The United States, though supportive of this international precedent, has failed to adopt its premise. Some policy makers perceive it as constricting U.S. foreign policy, but ratifying it would do quite the opposite. The Law of the Sea would expand U.S. policy by guaranteeing rights to the rich energy resource and mineral deposits contained within the North American continental shelf.
Much has already been written about how our failure to ratify the Convention prevents us from reaping billions of dollars from the rights to oil, natural gas and rare earth mineral resources in our extended continental shelf (indeed, puzzling considering our country’s current financial situation). What is left unsaid, however, is how we continually strain our credibility with allies who wish to work with us, despite our failure to ratify the Convention. This tension plays out every day at the International Maritime Organization, where the United States must gain global support to fight piracy, and keep our sea lanes safe and our waters clean
Vlasic’s main point is that the Law of the Sea would greatly aid the U.S.’s legal stance in fighting pirates, specifically around the horn of Africa and Gulf of Aden.

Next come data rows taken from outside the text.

/-- Registers of PAT, HDL, CPH, DGS and KST. -/
def roEng (s : State) (r : Reg) (i : Nat) : Nat :=
  match r with
  | .patSlot => s.patSlotReg i
  | .patEpoch => s.patEpoch
  | .patHole => s.patHole
  | .patScrubStat => s.pat.corrected * 2 ^ 16 + s.pat.goldenFail * 2 ^ 8 + flagAt s.pat.scrubNew 4 + s.pat.lastSlot
  | .patBytes => s.pat.bytes
  | .hdlRecords => s.hdl.records
  | .hdlBytesIn => s.hdl.bytesIn
  | .hdlBytesOut => s.hdl.bytesOut
  | .cphCore =>
    let st := match s.aesOwner i with
      | some n => 2 * 2 ^ 28 + n * 2 ^ 16
      | none => if s.aesPool.contains i then 2 ^ 28 else 0
    st + flagAt (s.cph.busy.contains i) 0
  | .cphPool => s.aesPool.length * 2 ^ 16 + lsum (s.slices.map (fun p => s.forceNat (shAes p.1)))
  | .cphInstance => s.instanceId
  | .cphAlarmStat => s.cph.lastAlarm * 16 + flagAt s.cph.alarm 0
  | .cphBatches => s.cph.batches
  | .dgsUnit => match s.dgs.runs.find? (fun r => r.unit = some i) with
    | some r => (if s.batonStride r then 2 else 1) * 2 ^ 28 + r.id.slice * 2 ^ 16
    | none => 0
  | .dgsPkStat =>
    let job := match s.pkCurrent with
      | some .course => 2
      | some (.enrol _) => 3
      | some (.keygen _ _) => 4
      | some (.decap _ _) => 5
      | some _ => 6
      | none => 0
    job * 2 ^ 28 + (s.kst.jobs.length - 1)
  | .dgsBatches => s.dgs.batches
  | .kstDeviceId => s.deviceId.toNat
  | .kstStat =>
    let st := match s.kst.state with
      | .starting => 0
      | .ready => 1
      | .suspended => 2
    st * 2 ^ 28 + min s.alarmWindow 255 * 2 ^ 16 + s.kst.starts
  | .kstAlarmStat => s.kst.lastAlarm * 16 + flagAt s.kst.alarm 0
  | .kstFuseStat =>
    let own := fun (k : Nat) => tget s.dur.ownerFuses k
    s.dur.fwFusedEpoch * 2 ^ 16 + s.kst.weldopoRevoked * 2 ^ 12 +
      16 * (s.dur.ownerRevoked % 16) +
      flagsNat ((List.range 4).map (fun k => (own k).isSome))
  | .kstInstallCount => min s.kst.installs 0xFFFFFF
  | .kstSlotsFree => s.poolAmount resKeys - lsum (s.slices.map (fun p => if p.2.st.holds then p.2.draw.keySlots else 0))
  | .kstEnrolStat => s.kst.enrolResult * 2 ^ 24 + flagAt s.kst.enrolRefused 1 + flagAt s.kst.enrolBusy 0
  | .kstMeas => leAt s.kst.log.meas (4 * i) 4
  | .kstLogCount => s.kst.log.countReg
  | .kstAttestPk => leAt attestPk (4 * i) 4
  | _ => 0

/-- The rate applied over the lap in parts per 10^12 (R839). -/
def ratePpt (s : State) : Nat := intBits 32 (-(s.rly.time.slewPs * 1000))

/-- Does a relay port lead to the pacing parent? -/
def isParent (s : State) (p : Nat) : Bool := s.rly.time.parent = some p

/-- Registers of RLY (R854, R855). -/
def roRly (s : State) (r : Reg) (i : Nat) : Nat :=
  let x := s.rlyPort i
  let t := s.rly.time
  match r with
  | .rlyPortStat => x.st.code * 2 ^ 28 + x.cause * 2 ^ 20 + flagAt (s.isParent i) 16 + x.version * 2 ^ 8 +
      flagAt x.phyUp 1 + flagAt x.downSeen 0
  | .rlyPeer => match x.peer with
    | some h => h.addr * 2 ^ 16 + h.port
    | none => 0
  | .rlyDelay => intBits 32 x.delayPs
  | .rlyOffset => if s.isParent i then intBits 32 x.thetaPs else 0
  | .rlyTxFrames => x.tx
  | .rlyRxFrames => x.rx
  | .rlyRxDrop => x.drops
  | .rlyTagFail => x.tagFails
  | .rlyRetx => x.retx
  | .rlyStat =>
    let st := match s.rly.join with
      | .noRoster => 0
      | .joined => 1
      | .mismatch => 2
    s.rly.result * 2 ^ 24 + st * 2 ^ 20 + flagAt s.rly.refused 1
  | .rlyRosterSeq => s.rosterSeq
  | .rlyVersion => s.relayMin * 2 ^ 24 + s.relayMax * 2 ^ 16 + s.rly.floor * 2 ^ 8
  | .rlyHead => t.head * 2 ^ 16 + s.rly.keyHead.getD 0
  | .rlyKeyEpoch => match s.rly.key with
    | some k => k.epoch
    | none => 0
  | .rlyTimeStat => t.st.code * 2 ^ 28 + min t.depth 15 * 2 ^ 24 + flagAt t.ppsOk 1 + flagAt t.refOk 0
  | .rlyLapFt => intBits 64 (t.lapPs / 1000)
  | .rlyLapStride => t.lapStride
  | .rlyTimeRate => s.ratePpt
  | .rlyPpsOffset => if t.ppsOk then intBits 32 t.ppsPs else 0
  | _ => 0

/-- Registers of PWR, FIJ and TST. -/
def roPwr (s : State) (r : Reg) (i : Nat) : Nat :=
  match r with
  | .pwrStat => s.pwr.state * 2 ^ 28 + s.pwr.target * 2 ^ 24 + s.pwr.phase.code * 2 ^ 20 + s.pwrBlock * 2 ^ 8 +
      flagAt s.pwr.falseStart 0
  | .pwrLtolMin => s.tolerance
  | .pwrWakeLast => s.pwr.wakeSource * 2 ^ 28 + s.pwr.wakeFrom * 2 ^ 24 + s.pwr.wakeDetail
  | .pwrWakeStride => s.pwr.wakeStride
  | .pwrClkStat => flagAt s.pwr.mgmtPll 8 + s.pwr.clusterPll
  | .pwrResidency => s.pwr.residency.getD i 0
  | .fijDone => s.fij.done.getD i 0
  | .fijStat => flagAt s.faultInject 8 + flagsNat ((List.range 8).map s.fijActive)
  | .tstIdcode => 0x0640054B
  | .tstStat => s.pins.lockedAccess * 2 ^ 8 + flagAt s.pins.tapActive 1 + flagAt s.debugUnlock 0
  | _ => 0

/-- Is this a register of the fault injector? -/
def isFij (r : Reg) : Bool := match r with
  | .fijTgt | .fijRate | .fijLimit | .fijDone | .fijSeed | .fijStat => true
  | _ => false

/-- Is this a register that stands for an ACTIVE or FROZEN slice alone (R172, R320)? -/
def isShare (r : Reg) : Bool := match r with
  | .slcShWbf | .slcShQp | .slcShAes | .slcShSlots | .wbfPair | .wbfPairstat => true
  | _ => false

/-- The RW and RWS part of a register: the fields last written, or staged (R9). -/
def storedPart (s : State) (l : Loc) : Nat :=
  ((s.rwNat l.key (BitVec.ofNat 64 l.row.reset)) &&& l.row.rw) + ((s.stagedNat l.key l.row.reset) &&& l.row.rws)

/-- The value that a BAR0 register shows, its view register apart. -/
def regValue (s : State) (l : Loc) : Nat :=
  let r := l.row.reg
  if isFij r && !s.faultInject then 0
  else if isShare r && !s.shareable l.idx then 0
  else s.storedPart l + s.roCtl r l.idx + s.roStore r l.idx + s.roMedia r l.idx + s.roEng r l.idx + s.roRly r l.idx +
    s.roPwr r l.idx + s.evrReg .bar0 r l.idx

/-! ### A slice's window (R48, R187, R188, R192, R640, R695, R738, R799, R856) -/

/-- CAP (R188). -/
def capValue : Nat := 0x0A0040200203FFFF

/-- CSTS (R187, R189 to R193). -/
def csts (s : State) (n : Nat) : Nat :=
  let x := s.slice n
  flagAt x.ctrl.rdy 0 + flagAt x.ctrl.cfs 1 + x.ctrl.shst * 4 +
    flagAt (x.st = .freezing || x.st = .frozen || x.st = .resetting) 5

/-- CMBLOC and CMBSZ (R187). -/
def cmbLoc (x : Slice) : Nat := match x.cmbOff with
  | some o => if x.cmbMib = 0 then 0 else o * 4096 + 4
  | none => 0
def cmbSz (x : Slice) : Nat := if x.cmbOff.isNone || x.cmbMib = 0 then 0 else x.cmbMib * 4096 + 2 * 256 + 0x1D

/-- CMBSTS.CBAI, as NVMe 2.0 has it (PRESUMED, R187): memory space is enabled under a controller base address that is not
the host address of the portion. CRE gates nothing: R187 names the one condition under which CMBLOC and CMBSZ read zero. -/
def cmbAddrBad (s : State) (n : Nat) : Bool :=
  let x := s.slice n
  let m := x.ctrl.cmbmsc.toNat
  natBit m 1 && (match x.cmbOff with
    | some o => decide (m / 4096 * 4096 ≠ (s.port x.port).bar4 + o * 2 ^ 20)
    | none => true)

/-- A controller register (R187). -/
def ctrlReg (s : State) (n : Nat) (r : Reg) : Nat :=
  let x := s.slice n
  match r with
  | .cap => capValue
  | .vs => 0x00020000
  | .cc => x.ctrl.cc.toNat
  | .csts => s.csts n
  | .aqa => x.ctrl.aqa.toNat
  | .asq => x.ctrl.asq.toNat
  | .acq => x.ctrl.acq.toNat
  | .cmbloc => cmbLoc x
  | .cmbsz => cmbSz x
  | .cmbmsc => x.ctrl.cmbmsc.toNat
  | .cmbsts => flagAt (s.cmbAddrBad n) 0
  | _ => 0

Security is the focus in this, but energy is the subtle undertone throughout as that’s what needs securing. Rigs and U.S. bound tankers can be protected by the Law, as laid out below:
The Convention removes all ambiguity. It specifically spells out criminal laws and jurisdiction throughout world’s oceans. It locks-in freedom of navigation, asserting that no state may subject any part of the high seas to its sovereignty. It gives every state the right to sail ships flying its flag on the high seas, conduct military exercises, fight illicit drug trafficking, and gather intelligence — all essential to our national defense. For these reasons, our military commanders have long advocated for its ratification.
Better than a good insurance policy one could take out for their oil tanker, the Convention of the Law of the Sea would protect U.S. interests, and clarify the reach of international law on the High Seas. This is important in light of increased tensions between Iran and the U.S., especially those centered around the Strait of Hormuz.